Jo Uiree, Sung Chang Ohk, Kim Kyu-Rae
Department of Pathology, Asan Medical Center, University of Ulsan College of Medicine.
Department of Pathology, Seegene Medical Foundation, Seoul, Korea.
Int J Gynecol Pathol. 2025 Sep 1;44(5):430-435. doi: 10.1097/PGP.0000000000001085. Epub 2024 Dec 3.
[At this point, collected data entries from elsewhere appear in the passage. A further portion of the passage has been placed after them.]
theorem streamOn_keeps {s0 s : State} (c : Nat) (r : OpRun) (h : Keeps s0 s) : RanKeeps s0 (streamOn s c r) := by
  unfold streamOn; dsimp only
  repeat' (first
      | with_reducible assumption | intro _ | with_reducible apply RanKeeps.wait | with_reducible apply RanKeeps.fault
      | with_reducible apply RanKeeps.on | with_reducible apply RanKeeps.ite | with_reducible apply ite_keeps
      | with_reducible apply addEffs_keeps)

theorem drainOut_keeps {s0 s : State} (c : Nat) (r : OpRun) (h : Keeps s0 s) : RanKeeps s0 (drainOut s c r) := by
  unfold drainOut; dsimp only
  repeat' (first
      | with_reducible assumption | intro _ | with_reducible apply RanKeeps.wait | with_reducible apply RanKeeps.fault
      | with_reducible apply RanKeeps.on | with_reducible apply RanKeeps.ite | with_reducible apply ite_keeps
      | with_reducible apply addEffs_keeps | with_reducible apply noteRemote_keeps | with_reducible apply chargePort_keeps
      | with_reducible apply readAll_keeps | with_reducible apply clusFault_keeps | with_reducible apply gpPort_keeps
      | with_reducible apply modCore_keeps | with_reducible apply setCore_keeps)

theorem chainGo_keeps {s0 s : State} (c : Nat) (r : OpRun) (p : GpPar) (j : Nat) (h : Keeps s0 s) : RanKeeps s0 (chainGo s c r p j) := by
  unfold chainGo; dsimp only
  repeat' (first
      | with_reducible assumption | intro _ | with_reducible apply RanKeeps.wait | with_reducible apply RanKeeps.fault
      | with_reducible apply RanKeeps.on | with_reducible apply RanKeeps.ite | with_reducible apply ite_keeps
      | with_reducible apply addEffs_keeps | with_reducible apply noteRemote_keeps | with_reducible apply chargePort_keeps
      | with_reducible apply readAll_keeps | with_reducible apply clusFault_keeps | with_reducible apply gpPort_keeps
      | with_reducible apply modCore_keeps | with_reducible apply setCore_keeps | with_reducible apply submitAll_keeps
      | with_reducible apply bookUntil_keeps | split)

theorem chainPars_keeps {s0 s : State} (c : Nat) (r : OpRun) (h : Keeps s0 s) : RanKeeps s0 (chainPars s c r) := by
  unfold chainPars; dsimp only
  repeat' (first
      | with_reducible assumption | intro _ | with_reducible apply RanKeeps.wait | with_reducible apply RanKeeps.fault
      | with_reducible apply RanKeeps.on | with_reducible apply RanKeeps.ite | with_reducible apply ite_keeps
      | with_reducible apply addEffs_keeps | with_reducible apply noteRemote_keeps | with_reducible apply chargePort_keeps
      | with_reducible apply readAll_keeps | with_reducible apply clusFault_keeps | with_reducible apply gpPort_keeps
      | with_reducible apply modCore_keeps | with_reducible apply setCore_keeps | with_reducible apply submitAll_keeps
      | with_reducible apply bookUntil_keeps | split)

theorem chainStep_keeps {s0 s : State} (c : Nat) (r : OpRun) (h : Keeps s0 s) : RanKeeps s0 (chainStep s c r) := by
  unfold chainStep; dsimp only
  repeat' (first
      | with_reducible assumption | intro _ | with_reducible apply RanKeeps.wait | with_reducible apply RanKeeps.fault
      | with_reducible apply RanKeeps.on | with_reducible apply RanKeeps.ite | with_reducible apply ite_keeps
      | with_reducible apply runRead_keeps | with_reducible apply chainPars_keeps | with_reducible apply chainGo_keeps)

/-- The next event of a run. -/
theorem runStep_keeps {s0 s : State} (c : Nat) (r : OpRun) (h : Keeps s0 s) : RanKeeps s0 (runStep s c r) := by
  unfold runStep tileStep streamStep drainStep copyStep dmaStep
  repeat' (first
      | with_reducible assumption | intro _ | with_reducible apply RanKeeps.wait | with_reducible apply RanKeeps.fault
      | with_reducible apply RanKeeps.on | with_reducible apply RanKeeps.ite | with_reducible apply ite_keeps
      | with_reducible apply runRead_keeps | with_reducible apply streamOn_keeps | with_reducible apply drainOut_keeps
      | with_reducible apply chainStep_keeps | with_reducible apply addEffs_keeps | with_reducible apply noteRemote_keeps
      | with_reducible apply chargePort_keeps | with_reducible apply readAll_keeps | with_reducible apply clusFault_keeps
      | with_reducible apply gpPort_keeps | with_reducible apply modCore_keeps | with_reducible apply setCore_keeps
      | with_reducible apply submitAll_keeps | with_reducible apply bookUntil_keeps | split)

theorem runOne_keeps {s0 s : State} (c : Nat) (i : Nat) (h : Keeps s0 s) : Keeps s0 (runOne c s i) := by
  unfold runOne
  refine ite_keeps h ?_
  split
  · exact h
  · rename_i r _
    refine ite_keeps h ?_
    have hr := runStep_keeps c r h
    split <;> rename_i e <;> rw [e] at hr
    · exact ite_keeps h (freeze_keeps _ _ _ h)
    · exact hr
    · exact modClu_keeps _ _ hr

theorem atRead_keeps {s0 s : State} (c : Nat) (l : List (Option (Nat × Nat))) (k : State → State) (h_k : ∀ x0, Keeps s0 x0 → Keeps s0
    (k x0)) (h : Keeps s0 s) : Keeps s0 (atRead s c l k) := by
  unfold atRead; try dsimp only
  repeat' (first
      | with_reducible assumption | intro _ | with_reducible apply h_k | with_reducible apply freeze_keeps
      | with_reducible apply clusFault_keeps | with_reducible apply readAll_keeps | with_reducible apply chargePort_keeps
      | with_reducible apply ite_keeps | dsimp only | split)

theorem putRun_keeps {s0 s : State} (c : Nat) (r : AttnRun) (h : Keeps s0 s) : Keeps s0 (putRun s c r) := by
  unfold putRun; try dsimp only
  repeat' (first | with_reducible assumption | intro _ | with_reducible apply modClu_keeps)

theorem atBlock_keeps {s0 s : State} (c : Nat) (r : AttnRun) (h : Keeps s0 s) : Keeps s0 (atBlock s c r) := by
  unfold atBlock; try dsimp only
  repeat' (first
      | with_reducible assumption | intro _ | with_reducible apply atRead_keeps | with_reducible apply tagSlots_keeps
      | with_reducible apply putRun_keeps | with_reducible apply addEffs_keeps | with_reducible apply ite_keeps)

theorem landPosts_keeps {s0 s : State} (c : Nat) (h : Keeps s0 s) : Keeps s0 (landPosts s c) := by
  unfold landPosts; try dsimp only
  repeat' (first
      | with_reducible assumption | intro _ | with_reducible apply each_keeps | with_reducible apply setClu_keeps
      | with_reducible apply applyEff_keeps | with_reducible apply ite_keeps)

theorem loadwMove_keeps {s0 s : State} (c : Nat) (r : OpRun) (room : Nat) (h : Keeps s0 s) : Keeps s0 (loadwMove s c r room).1 := by
  unfold loadwMove; try dsimp only
  repeat' (first
      | with_reducible assumption | intro _ | with_reducible apply noteRemote_keeps | with_reducible apply readAll_keeps
      | with_reducible apply clusFault_keeps | with_reducible apply addEffs_keeps | with_reducible apply ite_keeps | dsimp only
      | split)

theorem loadwServe_keeps {s0 s : State} (c : Nat) (core : Nat) (room : Nat) (h : Keeps s0 s) : Keeps s0 (loadwServe s c core room) := by
  unfold loadwServe; try dsimp only
  repeat' (first
      | with_reducible assumption | intro _ | with_reducible apply loadwMove_keeps | with_reducible apply modClu_keeps
      | with_reducible apply foldl_keeps | with_reducible apply foldlFst_keeps | with_reducible apply ite_keeps | dsimp only
      | split)

theorem loadwGate_keeps {s0 s : State} (k : Nat) (c : Nat) (h : Keeps s0 s) : Keeps s0 (loadwGate k s c) := by
  induction k generalizing s with
  | zero => exact h
  | succ k ih =>
    unfold loadwGate; dsimp only
    repeat' (first
        | with_reducible assumption | intro _ | with_reducible apply ih | with_reducible apply freezeOn_keeps
        | with_reducible apply loadwServe_keeps | with_reducible apply portStall_keeps | with_reducible apply foldl_keeps
        | with_reducible apply foldlFst_keeps | with_reducible apply each_keeps | with_reducible apply ite_keeps | dsimp only
        | split)

theorem runsPass_keeps {s0 s : State} (c : Nat) (h : Keeps s0 s) : Keeps s0 (runsPass s c) := by
  unfold runsPass; try dsimp only
  repeat' (first
      | with_reducible assumption | intro _ | with_reducible apply modClu_keeps | with_reducible apply each_keeps
      | with_reducible apply runOne_keeps | with_reducible apply ite_keeps)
Transitional cell metaplasia (TCM) resembling benign urothelium is commonly seen around the distal fallopian tube and/or neighboring mesothelial surface; however, its histogenesis remains largely unknown. We observed the emergence of a cytokeratin (CK) 17-positive reserve cell layer in early TCM foci beneath the tubal epithelium, leading us to hypothesize that TCM could be derived from reserve cells. To elucidate the histogenetic process of TCM, we analyzed the histomorphologic features and immunoprofiles for CK17, CK5/6, p63, GATA-3, estrogen receptor (ER), and androgen receptor (AR) in TCM foci arising in the tubal epithelium (31 foci) and pelvic mesothelium (35 foci). Overall, the histologic features and immunoprofiles of TCM in the tubal epithelium and pelvic mesothelium were similar, but distinct differences appeared during TCM development. A single-layered CK17-expressing reserve cells became apparent beneath the tubal epithelium, and the CK17 expression disappeared as these cells multiplied. In contrast, a short segment of normal mesothelium next to the tubo-peritoneal junction expressed CK17 even before the emergence of a single-layered reserve cells beneath the mesothelium, suggesting a potential reserve/stem cell function within the mesothelium itself. Then, the single-layered cells in both areas multiplied and differentiated to display urothelial characteristics, including nuclear grooves and clear cytoplasm. Strong CK5/6, p63, and GATA-3 expression appeared in the single-layered reserve cell stage and was maintained thereafter to the fully differentiated TCM. AR was expressed in both normal tubal epithelium and pelvic mesothelium, and the intensity of AR and ER were reciprocal during the entire histogenetic process of TCM in most reserve cell-derived populations (98.5%), AR expression being significantly stronger than ER. The histogenesis of TCM was initiated from the emergence of reserve cells beneath the tubal epithelium and pelvic mesothelium, which then multiplied and differentiated into urothelium. AR might have an important role during the histogenesis of TCM.
类似于良性尿路上皮的移行细胞化生(TCM)常见于输卵管远端和/或邻近的间皮表面周围;然而,其组织发生学在很大程度上仍不清楚。我们观察到在输卵管上皮下方的早期TCM病灶中出现了细胞角蛋白(CK)17阳性储备细胞层,这使我们推测TCM可能起源于储备细胞。为了阐明TCM的组织发生过程,我们分析了在输卵管上皮(31个病灶)和盆腔间皮(35个病灶)中出现的TCM病灶的组织形态学特征以及CK17、CK5/6、p63、GATA-3、雌激素受体(ER)和雄激素受体(AR)的免疫表型。总体而言,输卵管上皮和盆腔间皮中TCM的组织学特征和免疫表型相似,但在TCM发展过程中出现了明显差异。单层表达CK17的储备细胞在输卵管上皮下方变得明显,随着这些细胞增殖,CK17表达消失。相比之下,在间皮下方出现单层储备细胞之前,输卵管 - 腹膜交界处旁边的一小段正常间皮就表达CK17,这表明间皮本身具有潜在的储备/干细胞功能。然后,两个区域的单层细胞增殖并分化,表现出尿路上皮特征,包括核沟和透明细胞质。在单层储备细胞阶段出现强烈的CK5/6、p63和GATA-3表达,并在此后维持到完全分化的TCM。AR在正常输卵管上皮和盆腔间皮中均有表达,在大多数储备细胞衍生群体中,在TCM的整个组织发生过程中AR和ER的强度呈反比(98.5%),AR表达明显强于ER。TCM的组织发生始于输卵管上皮和盆腔间皮下方储备细胞的出现,这些储备细胞随后增殖并分化为尿路上皮。AR可能在TCM的组织发生过程中起重要作用。